## What the task requires
Copying exactly, give the lines in the material below from the one with "s.grants := rfl" to the one with "s.caches := rfl", ends included, and nothing besides.
[Provided data Boundary: Start]
-- ==== Sys2Proof/Laws/State.lean ====
section
/-!
SUPPORT. What the named updates of State leave alone: one lemma per field per update.
-/

namespace Sys2Proof.Machine

/-! ### State.setReg changes regs only -/

@[simp] theorem setReg_now (s : State) (b : Nat) (v : Word64) : (s.setReg b v).now = s.now := rfl
@[simp] theorem setReg_fresh (s : State) (b : Nat) (v : Word64) : (s.setReg b v).fresh = s.fresh := rfl
@[simp] theorem setReg_pending (s : State) (b : Nat) (v : Word64) : (s.setReg b v).pending = s.pending := rfl
@[simp] theorem setReg_rdata (s : State) (b : Nat) (v : Word64) : (s.setReg b v).rdata = s.rdata := rfl
@[simp] theorem setReg_active (s : State) (b : Nat) (v : Word64) : (s.setReg b v).active = s.active := rfl
@[simp] theorem setReg_shadow (s : State) (b : Nat) (v : Word64) : (s.setReg b v).shadow = s.shadow := rfl
@[simp] theorem setReg_latches (s : State) (b : Nat) (v : Word64) : (s.setReg b v).latches = s.latches := rfl
@[simp] theorem setReg_mem (s : State) (b : Nat) (v : Word64) : (s.setReg b v).mem = s.mem := rfl
@[simp] theorem setReg_tags (s : State) (b : Nat) (v : Word64) : (s.setReg b v).tags = s.tags := rfl
@[simp] theorem setReg_ecc (s : State) (b : Nat) (v : Word64) : (s.setReg b v).ecc = s.ecc := rfl
@[simp] theorem setReg_host (s : State) (b : Nat) (v : Word64) : (s.setReg b v).host = s.host := rfl
@[simp] theorem setReg_out (s : State) (b : Nat) (v : Word64) : (s.setReg b v).out = s.out := rfl
@[simp] theorem setReg_pins (s : State) (b : Nat) (v : Word64) : (s.setReg b v).pins = s.pins := rfl
@[simp] theorem setReg_arm (s : State) (b : Nat) (v : Word64) : (s.setReg b v).arm = s.arm := rfl
@[simp] theorem setReg_descs (s : State) (b : Nat) (v : Word64) : (s.setReg b v).descs = s.descs := rfl
@[simp] theorem setReg_nextId (s : State) (b : Nat) (v : Word64) : (s.setReg b v).nextId = s.nextId := rfl
@[simp] theorem setReg_dbLatch (s : State) (b : Nat) (v : Word64) : (s.setReg b v).dbLatch = s.dbLatch := rfl
@[simp] theorem setReg_coal (s : State) (b : Nat) (v : Word64) : (s.setReg b v).coal = s.coal := rfl
@[simp] theorem setReg_signallers (s : State) (b : Nat) (v : Word64) : (s.setReg b v).signallers = s.signallers := rfl
@[simp] theorem setReg_transients (s : State) (b : Nat) (v : Word64) : (s.setReg b v).transients = s.transients := rfl
@[simp] theorem setReg_retired (s : State) (b : Nat) (v : Word64) : (s.setReg b v).retired = s.retired := rfl
@[simp] theorem setReg_trace (s : State) (b : Nat) (v : Word64) : (s.setReg b v).trace = s.trace := rfl
@[simp] theorem setReg_pcie (s : State) (b : Nat) (v : Word64) : (s.setReg b v).pcie = s.pcie := rfl
@[simp] theorem setReg_lnkOut (s : State) (b : Nat) (v : Word64) : (s.setReg b v).lnkOut = s.lnkOut := rfl
@[simp] theorem setReg_peerData (s : State) (b : Nat) (v : Word64) : (s.setReg b v).peerData = s.peerData := rfl
@[simp] theorem setReg_trail (s : State) (b : Nat) (v : Word64) : (s.setReg b v).trail = s.trail := rfl
@[simp] theorem setReg_cplTries (s : State) (b : Nat) (v : Word64) : (s.setReg b v).cplTries = s.cplTries := rfl
@[simp] theorem setReg_posted (s : State) (b : Nat) (v : Word64) : (s.setReg b v).posted = s.posted := rfl
@[simp] theorem setReg_dirty (s : State) (b : Nat) (v : Word64) : (s.setReg b v).dirty = s.dirty := rfl
@[simp] theorem setReg_ports (s : State) (b : Nat) (v : Word64) : (s.setReg b v).ports = s.ports := rfl
@[simp] theorem setReg_chkInject (s : State) (b : Nat) (v : Word64) : (s.setReg b v).chkInject = s.chkInject := rfl
@[simp] theorem setReg_att (s : State) (b : Nat) (v : Word64) : (s.setReg b v).att = s.att := rfl
@[simp] theorem setReg_seq (s : State) (b : Nat) (v : Word64) : (s.setReg b v).seq = s.seq := rfl
@[simp] theorem setReg_stoppedQ (s : State) (b : Nat) (v : Word64) : (s.setReg b v).stoppedQ = s.stoppedQ := rfl
@[simp] theorem setReg_fetchFn (s : State) (b : Nat) (v : Word64) : (s.setReg b v).fetchFn = s.fetchFn := rfl
@[simp] theorem setReg_fetchTaken (s : State) (b : Nat) (v : Word64) : (s.setReg b v).fetchTaken = s.fetchTaken := rfl
@[simp] theorem setReg_jobs (s : State) (b : Nat) (v : Word64) : (s.setReg b v).jobs = s.jobs := rfl
@[simp] theorem setReg_spills (s : State) (b : Nat) (v : Word64) : (s.setReg b v).spills = s.spills := rfl
@[simp] theorem setReg_grants (s : State) (b : Nat) (v : Word64) : (s.setReg b v).grants = s.grants := rfl
@[simp] theorem setReg_borrowSeq (s : State) (b : Nat) (v : Word64) : (s.setReg b v).borrowSeq = s.borrowSeq := rfl
@[simp] theorem setReg_dwins (s : State) (b : Nat) (v : Word64) : (s.setReg b v).dwins = s.dwins := rfl
@[simp] theorem setReg_gold (s : State) (b : Nat) (v : Word64) : (s.setReg b v).gold = s.gold := rfl
@[simp] theorem setReg_consec (s : State) (b : Nat) (v : Word64) : (s.setReg b v).consec = s.consec := rfl
@[simp] theorem setReg_scrub (s : State) (b : Nat) (v : Word64) : (s.setReg b v).scrub = s.scrub := rfl
@[simp] theorem setReg_rgnHeld (s : State) (b : Nat) (v : Word64) : (s.setReg b v).rgnHeld = s.rgnHeld := rfl
@[simp] theorem setReg_reloc (s : State) (b : Nat) (v : Word64) : (s.setReg b v).reloc = s.reloc := rfl
@[simp] theorem setReg_memEvents (s : State) (b : Nat) (v : Word64) : (s.setReg b v).memEvents = s.memEvents := rfl
@[simp] theorem setReg_zqLast (s : State) (b : Nat) (v : Word64) : (s.setReg b v).zqLast = s.zqLast := rfl
@[simp] theorem setReg_kerns (s : State) (b : Nat) (v : Word64) : (s.setReg b v).kerns = s.kerns := rfl
@[simp] theorem setReg_wgs (s : State) (b : Nat) (v : Word64) : (s.setReg b v).wgs = s.wgs := rfl
@[simp] theorem setReg_thr (s : State) (b : Nat) (v : Word64) : (s.setReg b v).thr = s.thr := rfl
@[simp] theorem setReg_caches (s : State) (b : Nat) (v : Word64) : (s.setReg b v).caches = s.caches := rfl
@[simp] theorem setReg_passes (s : State) (b : Nat) (v : Word64) : (s.setReg b v).passes = s.passes := rfl
@[simp] theorem setReg_lastCl (s : State) (b : Nat) (v : Word64) : (s.setReg b v).lastCl = s.lastCl := rfl
@[simp] theorem setReg_disps (s : State) (b : Nat) (v : Word64) : (s.setReg b v).disps = s.disps := rfl
@[simp] theorem setReg_auxs (s : State) (b : Nat) (v : Word64) : (s.setReg b v).auxs = s.auxs := rfl
@[simp] theorem setReg_caps (s : State) (b : Nat) (v : Word64) : (s.setReg b v).caps = s.caps := rfl
@[simp] theorem setReg_auds (s : State) (b : Nat) (v : Word64) : (s.setReg b v).auds = s.auds := rfl
@[simp] theorem setReg_tdm (s : State) (b : Nat) (v : Word64) : (s.setReg b v).tdm = s.tdm := rfl
@[simp] theorem setReg_fsyncEnd (s : State) (b : Nat) (v : Word64) : (s.setReg b v).fsyncEnd = s.fsyncEnd := rfl
@[simp] theorem setReg_fsync (s : State) (b : Nat) (v : Word64) : (s.setReg b v).fsync = s.fsync := rfl
@[simp] theorem setReg_relC (s : State) (b : Nat) (v : Word64) : (s.setReg b v).relC = s.relC := rfl
@[simp] theorem setReg_waking (s : State) (b : Nat) (v : Word64) : (s.setReg b v).waking = s.waking := rfl
@[simp] theorem setReg_denied (s : State) (b : Nat) (v : Word64) : (s.setReg b v).denied = s.denied := rfl
@[simp] theorem setReg_clkOff (s : State) (b : Nat) (v : Word64) : (s.setReg b v).clkOff = s.clkOff := rfl
@[simp] theorem setReg_qosUsed (s : State) (b : Nat) (v : Word64) : (s.setReg b v).qosUsed = s.qosUsed := rfl
@[simp] theorem setReg_qosHeld (s : State) (b : Nat) (v : Word64) : (s.setReg b v).qosHeld = s.qosHeld := rfl
@[simp] theorem setReg_qosHold (s : State) (b : Nat) (v : Word64) : (s.setReg b v).qosHold = s.qosHold := rfl
@[simp] theorem setReg_qosWin (s : State) (b : Nat) (v : Word64) : (s.setReg b v).qosWin = s.qosWin := rfl
@[simp] theorem setReg_qosLive (s : State) (b : Nat) (v : Word64) : (s.setReg b v).qosLive = s.qosLive := rfl
@[simp] theorem setReg_qosPaid (s : State) (b : Nat) (v : Word64) : (s.setReg b v).qosPaid = s.qosPaid := rfl
@[simp] theorem setReg_qosCur (s : State) (b : Nat) (v : Word64) : (s.setReg b v).qosCur = s.qosCur := rfl
@[simp] theorem setReg_ddrQ (s : State) (b : Nat) (v : Word64) : (s.setReg b v).ddrQ = s.ddrQ := rfl
@[simp] theorem setReg_ddrRow (s : State) (b : Nat) (v : Word64) : (s.setReg b v).ddrRow = s.ddrRow := rfl
@[simp] theorem setReg_ddrPass (s : State) (b : Nat) (v : Word64) : (s.setReg b v).ddrPass = s.ddrPass := rfl
@[simp] theorem setReg_ddrSpill (s : State) (b : Nat) (v : Word64) : (s.setReg b v).ddrSpill = s.ddrSpill := rfl
@[simp] theorem setReg_hbDue (s : State) (b : Nat) (v : Word64) : (s.setReg b v).hbDue = s.hbDue := rfl
@[simp] theorem setReg_flrC (s : State) (b : Nat) (v : Word64) : (s.setReg b v).flrC = s.flrC := rfl
@[simp] theorem setReg_flrSq (s : State) (b : Nat) (v : Word64) : (s.setReg b v).flrSq = s.flrSq := rfl
@[simp] theorem setReg_flrGone (s : State) (b : Nat) (v : Word64) : (s.setReg b v).flrGone = s.flrGone := rfl
@[simp] theorem setReg_chkReal (s : State) (b : Nat) (v : Word64) : (s.setReg b v).chkReal = s.chkReal := rfl
@[simp] theorem setReg_pairRuns (s : State) (b : Nat) (v : Word64) : (s.setReg b v).pairRuns = s.pairRuns := rfl
@[simp] theorem setReg_fttiT (s : State) (b : Nat) (v : Word64) : (s.setReg b v).fttiT = s.fttiT := rfl
@[simp] theorem setReg_slotT (s : State) (b : Nat) (v : Word64) : (s.setReg b v).slotT = s.slotT := rfl
@[simp] theorem setReg_fttiFrom (s : State) (b : Nat) (v : Word64) : (s.setReg b v).fttiFrom = s.fttiFrom := rfl
@[simp] theorem setReg_cycle (s : State) (b : Nat) (v : Word64) : (s.setReg b v).cycle = s.cycle := rfl
@[simp] theorem setReg_seqC (s : State) (b : Nat) (v : Word64) : (s.setReg b v).seqC = s.seqC := rfl
@[simp] theorem setReg_seqT (s : State) (b : Nat) (v : Word64) : (s.setReg b v).seqT = s.seqT := rfl
@[simp] theorem setReg_seqF (s : State) (b : Nat) (v : Word64) : (s.setReg b v).seqF = s.seqF := rfl
@[simp] theorem setReg_wdgHit (s : State) (b : Nat) (v : Word64) : (s.setReg b v).wdgHit = s.wdgHit := rfl
@[simp] theorem setReg_gtInject (s : State) (b : Nat) (v : Word64) : (s.setReg b v).gtInject = s.gtInject := rfl
@[simp] theorem setReg_chkHist (s : State) (b : Nat) (v : Word64) : (s.setReg b v).chkHist = s.chkHist := rfl
@[simp] theorem setReg_gtReq (s : State) (b : Nat) (v : Word64) : (s.setReg b v).gtReq = s.gtReq := rfl
@[simp] theorem setReg_wakeTest (s : State) (b : Nat) (v : Word64) : (s.setReg b v).wakeTest = s.wakeTest := rfl
@[simp] theorem setReg_sst (s : State) (b : Nat) (v : Word64) : (s.setReg b v).sst = s.sst := rfl
@[simp] theorem setReg_flash (s : State) (b : Nat) (v : Word64) : (s.setReg b v).flash = s.flash := rfl
@[simp] theorem setReg_lnt (s : State) (b : Nat) (v : Word64) : (s.setReg b v).lnt = s.lnt := rfl
@[simp] theorem setReg_svc (s : State) (b : Nat) (v : Word64) : (s.setReg b v).svc = s.svc := rfl
@[simp] theorem setReg_actv (s : State) (b : Nat) (v : Word64) : (s.setReg b v).actv = s.actv := rfl
@[simp] theorem setReg_runImg (s : State) (b : Nat) (v : Word64) : (s.setReg b v).runImg = s.runImg := rfl
@[simp] theorem setReg_stageImg (s : State) (b : Nat) (v : Word64) : (s.setReg b v).stageImg = s.stageImg := rfl
@[simp] theorem setReg_gw (s : State) (b : Nat) (v : Word64) : (s.setReg b v).gw = s.gw := rfl
@[simp] theorem setReg_bcn (s : State) (b : Nat) (v : Word64) : (s.setReg b v).bcn = s.bcn := rfl
@[simp] theorem setReg_pwr (s : State) (b : Nat) (v : Word64) : (s.setReg b v).pwr = s.pwr := rfl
[Provided data Boundary: End]
## Result below
@[simp] theorem setReg_grants (s : State) (b : Nat) (v : Word64) : (s.setReg b v).grants = s.grants := rfl
@[simp] theorem setReg_borrowSeq (s : State) (b : Nat) (v : Word64) : (s.setReg b v).borrowSeq = s.borrowSeq := rfl
@[simp] theorem setReg_dwins (s : State) (b : Nat) (v : Word64) : (s.setReg b v).dwins = s.dwins := rfl
@[simp] theorem setReg_gold (s : State) (b : Nat) (v : Word64) : (s.setReg b v).gold = s.gold := rfl
@[simp] theorem setReg_consec (s : State) (b : Nat) (v : Word64) : (s.setReg b v).consec = s.consec := rfl
@[simp] theorem setReg_scrub (s : State) (b : Nat) (v : Word64) : (s.setReg b v).scrub = s.scrub := rfl
@[simp] theorem setReg_rgnHeld (s : State) (b : Nat) (v : Word64) : (s.setReg b v).rgnHeld = s.rgnHeld := rfl
@[simp] theorem setReg_reloc (s : State) (b : Nat) (v : Word64) : (s.setReg b v).reloc = s.reloc := rfl
@[simp] theorem setReg_memEvents (s : State) (b : Nat) (v : Word64) : (s.setReg b v).memEvents = s.memEvents := rfl
@[simp] theorem setReg_zqLast (s : State) (b : Nat) (v : Word64) : (s.setReg b v).zqLast = s.zqLast := rfl
@[simp] theorem setReg_kerns (s : State) (b : Nat) (v : Word64) : (s.setReg b v).kerns = s.kerns := rfl
@[simp] theorem setReg_wgs (s : State) (b : Nat) (v : Word64) : (s.setReg b v).wgs = s.wgs := rfl
@[simp] theorem setReg_thr (s : State) (b : Nat) (v : Word64) : (s.setReg b v).thr = s.thr := rfl
@[simp] theorem setReg_caches (s : State) (b : Nat) (v : Word64) : (s.setReg b v).caches = s.caches := rfl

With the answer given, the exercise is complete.